2.011 invariant question

Sat Feb 23 08:25:31 PST 2008

On Sat, 23 Feb 2008 13:37:10 +0000, Janice Caron wrote:

> On 23/02/2008, Sönke Ludwig <ludwig at informatik_dot_uni-luebeck.de> wrote:
>> I think that if it's fixed, it has to be done transparently or it my be
>>  difficult to explain why s = s ~ "x"; is allowed but s ~= "x"; is not.
> 
> You know, the more I think about it, the more I come to the conclusion
> that you're right, and that
> 
>     x ~= y;
> 
> should behave /exactly/ like
> 
>     x = x ~ y;
> 
> and cause a reallocation every time. Incremental string building is
> the usual reason given why this isn't the case, but I think there's
> another way round that problem.
> 
> Think about what happens at runtime when x ~= y; is executed. First,
> the compiler has to decide whether or not x is resizable (that is,
> does it point to the start of a resizable block?).
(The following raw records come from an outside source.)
-- ==== Sys2Proof/Machine/Mem.lean ====
section
/-! DEFINITION. Memory at the home slices: bytes and their order (R53), writes and reads of a line (R241 to R246), poison
(R262, R263, R386), the device error log (R388, R402) and its snapshot trigger (R401). -/

namespace Sys2Proof.Machine

/-! ## Bytes -/

/-- The number that little-endian bytes hold (R53). -/
def leNat : List Byte → Nat
  | [] => 0
  | b :: t => b.toNat + 256 * leNat t
/-- The `n` little-endian bytes of a number (R53). -/
def leBytes : Nat → Nat → List Byte
  | 0, _ => []
  | n + 1, v => BitVec.ofNat 8 v :: leBytes n (v / 256)

/-- The byte of memory at a physical address; an unlisted one reads 0 (the log says where this is a choice). -/
def Memory.get (m : List Host.Cell) (a : Nat) : Byte := Map.getD m a 0
/-- Writes a byte; a byte that an unlisted address reads as is not listed. -/
def Memory.set (m : List Host.Cell) (a : Nat) (v : Byte) : List Host.Cell := Map.set m (0 : Byte) a v
/-- The canonical form of memory: addresses strictly rising, no entry equal to what an unlisted address reads as. -/
def Memory.wf (m : List Host.Cell) : Bool := Map.canon (0 : Byte) m
/-- `n` bytes from an address. -/
def Memory.read (m : List Host.Cell) (a : Nat) : Nat → List Byte
  | 0 => []
  | n + 1 => Memory.get m a :: Memory.read m (a + 1) n
/-- Writes bytes from an address upwards. -/
def Memory.write (m : List Host.Cell) (a : Nat) : List Byte → List Host.Cell
  | [] => m
  | b :: t => Memory.write (Memory.set m a b) (a + 1) t

/-- The aligned number of `n` bytes at a physical address. -/
def State.num (s : State) (pa n : Nat) : Nat := leNat (Memory.read s.mem pa n)

/-- Part of a line replaced by bytes at an offset. -/
def overlay (line : List Byte) (off : Nat) (bytes : List Byte) : List Byte :=
  line.take off ++ bytes ++ line.drop (off + bytes.length)

/-! ## Where an address lies (R238 to R240) -/

/-- The ranges of the physical address space. -/
inductive Region where
  | dram | control | host | none
  deriving DecidableEq, Repr

/-- R238. -/
def regionOf (p : Config.Part) (pa : Nat) : Region :=
  if pa < p.dram then .dram
  else if pa < Config.csBase then .none
  else if pa < Config.hostBase then .control
  else if pa < Config.paEnd then .host
  else .none

/-- Bit `i` of an address. -/
def abit (pa i : Nat) : Bool := pa.testBit i
/-- A bit as a number. -/
def b2n (b : Bool) : Nat := if b then 1 else 0
/-- The stack that holds an address (R239). -/
def stackOf (p : Config.Part) (pa : Nat) : Nat :=
  match p with
  | .ex960 => (pa / 2 ^ 12 % 8) ^^^ (pa / 2 ^ 21 % 8) ^^^ (pa / 2 ^ 30 % 8)
  | .ex920 => (pa / 2 ^ 12 % 4) ^^^ (pa / 2 ^ 21 % 4) ^^^ (pa / 2 ^ 30 % 4)
/-- The offset of an address in its stack (R239). -/
def stackOffset (p : Config.Part) (pa : Nat) : Nat :=
  match p with
  | .ex960 => pa / 2 ^ 15 % 2 ^ 24 * 4096 + pa % 4096
  | .ex920 => pa / 2 ^ 14 % 2 ^ 24 * 4096 + pa % 4096
/-- A line's home slice, by its device-wide number (R240). -/
def homeSlice (p : Config.Part) (pa : Nat) : Nat :=
  let h := (pa / 2 ^ 6 % 32) ^^^ (pa / 2 ^ 15 % 32) ^^^ (pa / 2 ^ 24 % 32) ^^^ (pa / 2 ^ 33 % 32)
  stackOf p pa / 2 * 32 + h

/-- The lower half of a register. -/
def lo32 (d : Dword) : Word := d.setWidth 32

/-! ## Release waves (R399, R400) -/

/-- Fronds per release wave (R399). -/
def waveSize (s : State) : Nat :=
  let w := (s.sys.didt.extractLsb' 0 7).toNat
  if w = 0 then 1 else Nat.min w 64
/-- ns between waves (R399). -/
def waveGap (s : State) : Nat := (s.sys.didt.extractLsb' 8 4).toNat
/-- The place of a number in a list. -/
def indexIn (l : List Nat) (n : Nat) : Nat := (l.takeWhile (· != n)).length
/-- The instant at which a frond slot is released, among the slots of its core that one event releases, in ascending order
(R400). -/
def waveDue (s : State) (slots : List Nat) (slot : Nat) : Nat := s.gtime + indexIn slots slot / waveSize s * waveGap s

/-! ## Writes at a home slice (R241, R243, R246, R263) -/

/-- The core and frond slot of a monitor's thread while it waits there. -/
def waiterPlace (s : State) (m : Mon) : Option (Nat × Nat) :=
  match s.blocks.get? m.bid with
  | none => none
  | some b =>
    match b.place, b.threads.get? m.tid with
    | .resident core, some t => (match t.status with | .waiting _ => some (core, t.slot) | _ => none)
    | _, _ => none
/-- Whether a write of its line is one that a monitor's waiter may go on by: for a `tkwait`, only one that leaves SERVE equal to its
ticket (R181). -/
def Mon.wakes (m : Mon) (s : State) : Bool :=
  match (s.blocks.get? m.bid).bind (fun b : Block => (b.threads.get? m.tid).map Thread.status) with
  | some (.waiting w) => (match w.kind with
    | .ticket _ pa k _ => s.num (m.line * 64 + pa % 64 / 16 * 16 + 4) 4 == k.toNat
    | _ => true)
  | _ => true
/-- Whether a write of a line signals a monitor now. -/
def Mon.signalled (m : Mon) (s : State) (line : Nat) : Bool := m.line == line && m.armed && !m.hit && m.wakes s
/-- The frond slots of a core that have a waiter among some monitors. -/
def wokenSlots (s : State) (p : Mon → Bool) (core : Nat) : List Nat :=
  (List.range Config.slots).filter (fun k => s.mons.any (fun m => p m && waiterPlace s m == some (core, k)))
/-- The instant at which the waiter of a monitor goes on when one event signals some monitors (R178, R400). -/
def Mon.dueIn (m : Mon) (s : State) (p : Mon → Bool) : Nat :=
  match waiterPlace s m with
  | some (core, k) => waveDue s (wokenSlots s p core) k
  | none => s.gtime
/-- A monitored line is written: its armed monitors are signalled (R246), each with the wave in which its frond goes on
(R178). -/
def signalLine (s : State) (line : Nat) : State :=
  { s with
    mons := s.mons.map (fun m => if m.signalled s line then { m with hit := true, due := m.dueIn s (·.signalled s line) } else m),
    far := s.far.map (fun m => if m.line = line then { m with hit := true } else m) }
/-- A write closes the open merge entry of its line (R243). -/
def closeMerge (s : State) (line : Nat) : State :=
  { s with merges := s.merges.map (fun m => if m.line = line then { m with opened := false } else m) }
/-- A line's poison mark after a write of some bytes (R263). -/
def markAfter (s : State) (line n : Nat) (bad : Bool) : List Nat :=
  if bad then addNat s.memBad line
  else if n = 64 then delNat s.memBad line
  else s.memBad
/-- Acceptance of a write within one line: the bytes, the poison mark, merge entries, monitors. -/
def acceptWrite (s : State) (pa : Nat) (bytes : List Byte) (bad : Bool) : State :=
  let line := pa / 64
  let s1 := { s with mem := Memory.write s.mem pa bytes, memBad := markAfter s line bytes.length bad }
  signalLine (closeMerge s1 line) line

/-! ## Snapshots (R401) -/

/-- The lowest-numbered program counter of a list. -/
def minPc : List Dword → Nat
  | [] => 0
  | [x] => x.toNat
  | x :: t => Nat.min x.toNat (minPc t)
/-- The threads of a frond slot. -/
def Block.members (b : Block) (slot : Nat) : List (Nat × Thread) := b.threads.filter (fun e => e.2.slot == slot)
/-- Whether a thread is eligible. -/
def Thread.eligible (t : Thread) : Bool := decide (t.status = .eligible)
/-- Whether a thread has exited. -/
def Thread.exited (t : Thread) : Bool := decide (t.status = .exited)
/-- The position of a block in its convoy. -/
def convoyPos (s : State) (b : Block) : Nat :=
  match b.convoy, s.launches.get? b.launch with
  | some id, some x => (((x.cohorts[id]?).bind (fun c : Cohort => c.conv.get? b.idx)).map (fun m : Member => m.pos)).getD 0
  | _, _ => 0
/-- What a snapshot latches of a resident block: context, index, code object, and for each frond its lowest PC, its eligible
mask, its causes, STEP and CVPOS. -/
def latchBlock (s : State) (b : Block) : List Byte :=
  let frond (f : Nat) : List Byte :=
    let ts := (b.members f).map (·.2)
    leBytes 8 (minPc (ts.map (·.pc)))
      ++ leBytes 4 (ts.foldl (fun n t => if t.eligible then n + 2 ^ t.lane else n) 0)
      ++ leBytes 4 (ts.foldl (fun n t => n ||| t.cause.toNat) 0)
      ++ leBytes 4 b.step.toNat ++ leBytes 4 (convoyPos s b)
  leBytes 4 b.ctx ++ leBytes 4 b.idx ++ leBytes 8 b.obase.toNat ++ (b.fronds.keys.map frond).flatten
/-- What a snapshot latches of an engine channel: state, parameter block address, frozen bit. -/
def latchOp (o : Op) : List Byte :=
  leBytes 4 (if o.done then 2 else if o.begun then 1 else 0) ++ leBytes 8 o.parm.toNat ++ leBytes 4 (b2n o.frozen)
/-- The engine operations of every core. -/
def State.ops (s : State) : List Op := (s.cores.map (fun c => c.2.queue)).flatten
/-- Whether an operation is one of a hub channel. -/
def Op.onHub (o : Op) : Bool :=
  match o.kind with
  | .npost _ _ | .ltrig | .coll | .cstat _ => true
  | _ => false
/-- The bus masters that a snapshot latches: the matrix stream and the eight copy channels of each core (R200), the operations on the
hub, the host's DMA channels, the four management cores (R394). -/
def masters (s : State) : Nat := (1 + Config.copyChannels) * s.part.cores + (s.ops.filter Op.onHub).length + 5
/-- What a snapshot latches, in a header of 64 bytes, 256 bytes for each resident block, 64 bytes for each master, idle ones too. -/
def latch (s : State) : Snap :=
  let res := s.blocks.filter (fun b => match b.2.place with | .resident _ => true | _ => false)
  let content := leBytes 8 s.gtime ++ (res.map (fun b => latchBlock s b.2)).flatten ++ (s.ops.map latchOp).flatten
    ++ leBytes 1 (b2n s.sys.frozenDma) ++ s.sys.haltedMgmt.map (BitVec.ofNat 8)
  { bytes := (List.range (64 + 256 * res.length + 64 * masters s)).map (Config.snapLayout content)
    frozen := (if s.sys.frozenDma then [0] else []) ++ (s.ops.filter (·.frozen)).map (·.id)
    mgmt := s.sys.haltedMgmt }
/-- A trigger: ignored before stage 4 (R403), and after a trigger of the same instant that has fired (R401); it latches when armed;
otherwise it is missed. -/
def snapFire (s : State) : State :=
  if s.sys.stage < 4 || (s.sys.snapat = s.gtime && (!s.sys.snap.isEmpty || s.sys.snapseq != 0)) then s
  else if s.sys.snapctl.getLsbD 0 then
    { s with sys := { s.sys with snapctl := s.sys.snapctl &&& ~~~1#64, snap := s.sys.snap ++ [latch s], snapat := s.gtime } }
  else { s with sys := { s.sys with snapmiss := Nat.min 65535 (s.sys.snapmiss + 1) } }

/-! ## The device error log (R388, R402) -/

/-- Resolves the symbol errors of a line as it is read (R262): one is corrected and counted, two to seven poison the line; for
eight or more a free value says whether the error is detected. The second result says that a device error event is due. -/
def resolveLine (s : State) (line : Nat) : State × Bool :=
  match s.memErr.get? line with
  | none => (s, false)
  | some n =>
    let st := stackOf s.part (line * 64)
    let s1 := { s with memErr := s.memErr.del line }
    let bad (s : State) : State := { s with memBad := addNat s.memBad line }
    if n = 0 then (s1, false)
    else if n = 1 then
      ({ s1 with sys := { s1.sys with corrStack := s1.sys.corrStack.put st (Nat.min (2 ^ 64 - 1) (s1.sys.corrStack.getD st 0 + 1)) } },
        false)
    else if n ≤ 7 then (bad s1, true)
    else
      let s2 := { s1 with free := s1.free + 1 }
      if Config.freeBit (Config.freeAt s.free 0 0) then (bad s2, true)
      else
        let bytes := (List.range 64).map (fun i => (Config.freeDword (Config.freeAt s.free 0 1 + i)).setWidth 8)
        ({ s2 with mem := Memory.write s2.mem (line * 64) bytes }, false)
/-- The dormancy saves in use, as physical pages (R385, R390). -/
def savedPages (s : State) : List Nat :=
  (s.blocks.map (fun b => match b.2.place with | .dormant _ _ pages _ => pages | _ => [])).flatten

/-- Whether a management core may not write at an address: nothing is fitted there, or it reaches a protected range (R390). -/
def mgmtIllegal (s : State) (pa : Nat) : Bool :=
  match regionOf s.part pa with
  | .dram => (savedPages s).contains (pa / 65536)
  | .host => false
  | _ => true
/-- A record of the device error log, or one more in DROPS. A location or detail that the spec does not state is free. The management
core that would write it into a protected range is halted (R390); its record and the event of the halt wait, as later ones do, until it
is back in service (DESIGN CHOICE, log entry 37: the spec does not say what becomes of them). -/
def devRecord (s : State) (e : ErrRec) : State × Bool :=
  let n := s.sys.etail - s.sys.ehead
  let open_ (x : Option Nat) (k : Nat) : Nat := x.getD (Config.freeDword (Config.freeAt s.free 0 k)).toNat
  let slot := s.sys.errbase.toNat + 32 * (s.sys.etail.toNat % 256)
  if s.sys.haltedMgmt.contains 1 then ({ s with sys := { s.sys with errs := s.sys.errs ++ [e] } }, false)
  else if n.toNat < 256 && mgmtIllegal s slot then
    let halt : ErrRec := { code := 3, loc := none, detail := none, time := s.gtime }
    ({ s with sys := { s.sys with haltedMgmt := addNat s.sys.haltedMgmt 1, errs := s.sys.errs ++ [e, halt] } }, false)
  else if n.toNat ≥ 256 then
    ({ s with sys := { s.sys with edrop := if s.sys.edrop = 0xFFFFFFFF#32 then s.sys.edrop else s.sys.edrop + 1 } }, false)
  else
    let pa := slot
    let r := leBytes 4 e.code ++ leBytes 4 0 ++ leBytes 8 e.time ++ leBytes 8 (open_ e.loc 2) ++ leBytes 8 (open_ e.detail 3)
    let s1 := { s with free := s.free + 1 }
    let x := if regionOf s.part pa = .dram then
        let q := resolveLine s1 (pa / 64)
        (acceptWrite q.1 pa r false, q.2)
      else (s1, false)
    ({ x.1 with sys := { x.1.sys with etail := x.1.sys.etail + 1, msix := x.1.sys.msix ++ [0] } }, x.2)
/-- Records a device error event (R388, R402): the record, then TAIL, then vector 0. The write of a record reads the rest of its
line (R263), which may bring an event of its own; a line brings one at most, and the log has 128 lines. A snapshot may be
triggered (R401). -/
def devErrorN : Nat → State → ErrRec → State
  | 0, s, _ => s
  | fuel + 1, s, e =>
    let x := devRecord s e
    let s1 := if x.1.sys.snapctl.getLsbD 1 then snapFire x.1 else x.1
    if x.2 then
      devErrorN fuel s1 { code := 1, loc := some (stackOf s.part (s.sys.errbase.toNat + 32 * (s.sys.etail.toNat % 256))),
                          detail := none, time := s.gtime }
    else s1
/-- A device error event is recorded. -/
def devError (s : State) (code : Nat) (loc detail : Option Nat) : State :=
  devErrorN 129 s { code := code, loc := loc, detail := detail, time := s.gtime }
/-- The management core that writes the error log is back in service: the records that wait are written, oldest first. -/
def flushErrs (s : State) : State :=
  s.sys.errs.foldl (devErrorN 129) { s with sys := { s.sys with errs := [], haltedMgmt := delNat s.sys.haltedMgmt 1 } }

/-! ## Reads at a home slice -/

/-- A line is read at its home slice, or by the scrub (R262, R264): its errors are resolved, and a poisoned one is recorded. -/
def touchLine (s : State) (line : Nat) : State :=
  let x := resolveLine s line
  if x.2 then devError x.1 1 (some (stackOf s.part (line * 64))) none else x.1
Well - how does it
> know that? Answer: it has to ask the garbage collector. OK, so how
> does the garbage collector know that? Well, presumably, the gc has to
> have some sort of map or table, so it can look up the address x, and
> if it's in the table, then the answer is yes. But that lookup
> operation has to be slower that O(1). No matter how you look at it,
> there has to be at least O(log N) CPU time being consumed there, where
> N is the number of gc allocated blocks.
> 
> It seems to me that a better approach would be to ditch that strategy
> altogether, let ~= have predictable behavior even when the array is
> non-unique, and use a /different/ strategy for incremental array
> building. I would suggest something as simple as:
> 
>     struct Buffer!(T)
>     {
>         private T[] array;
>         private uint reserved;
>         void opCatAssign() {...}
>         T[] toArray() {...}
>         const(T)[] toCArray() {...}
>         invariant(T)[] toIArray() {...}
>         /*etc*/
>     }
> 
> would do the job. Then instead of doing
> 
>     void buildString()
>     {
>         string r;
>         r ~= something;
>         r ~= somethingElse;
>         return r;
>     }
> 
> you would do
> 
>     void buildString()
>     {
>         Buffer!(char) r;
>         r ~= something;
>         r ~= somethingElse;
>         return r.toIArray;
>     }
> 
> toIArray() would have to call either assumeUnique or idup under the
> hood. We could argue about which was the most sensible choice. But
> either way, you saved a lot of CPU time because you no longer have to
> decide at runtime whether or not this is a resizable buffer - that's
> now something you know at compile time. And even when you do know
> that, finding the reserved size is O(1), not O(log N). It's gotta be a
> winner all round.

Is it possible for you to actually benchmark the performance of the two
approaches? (We don't know what else happens behind the scenes, so
analysis alone isn't enough)

I don't think Walter would be able to turn down your approach if you have
evidence to back it up.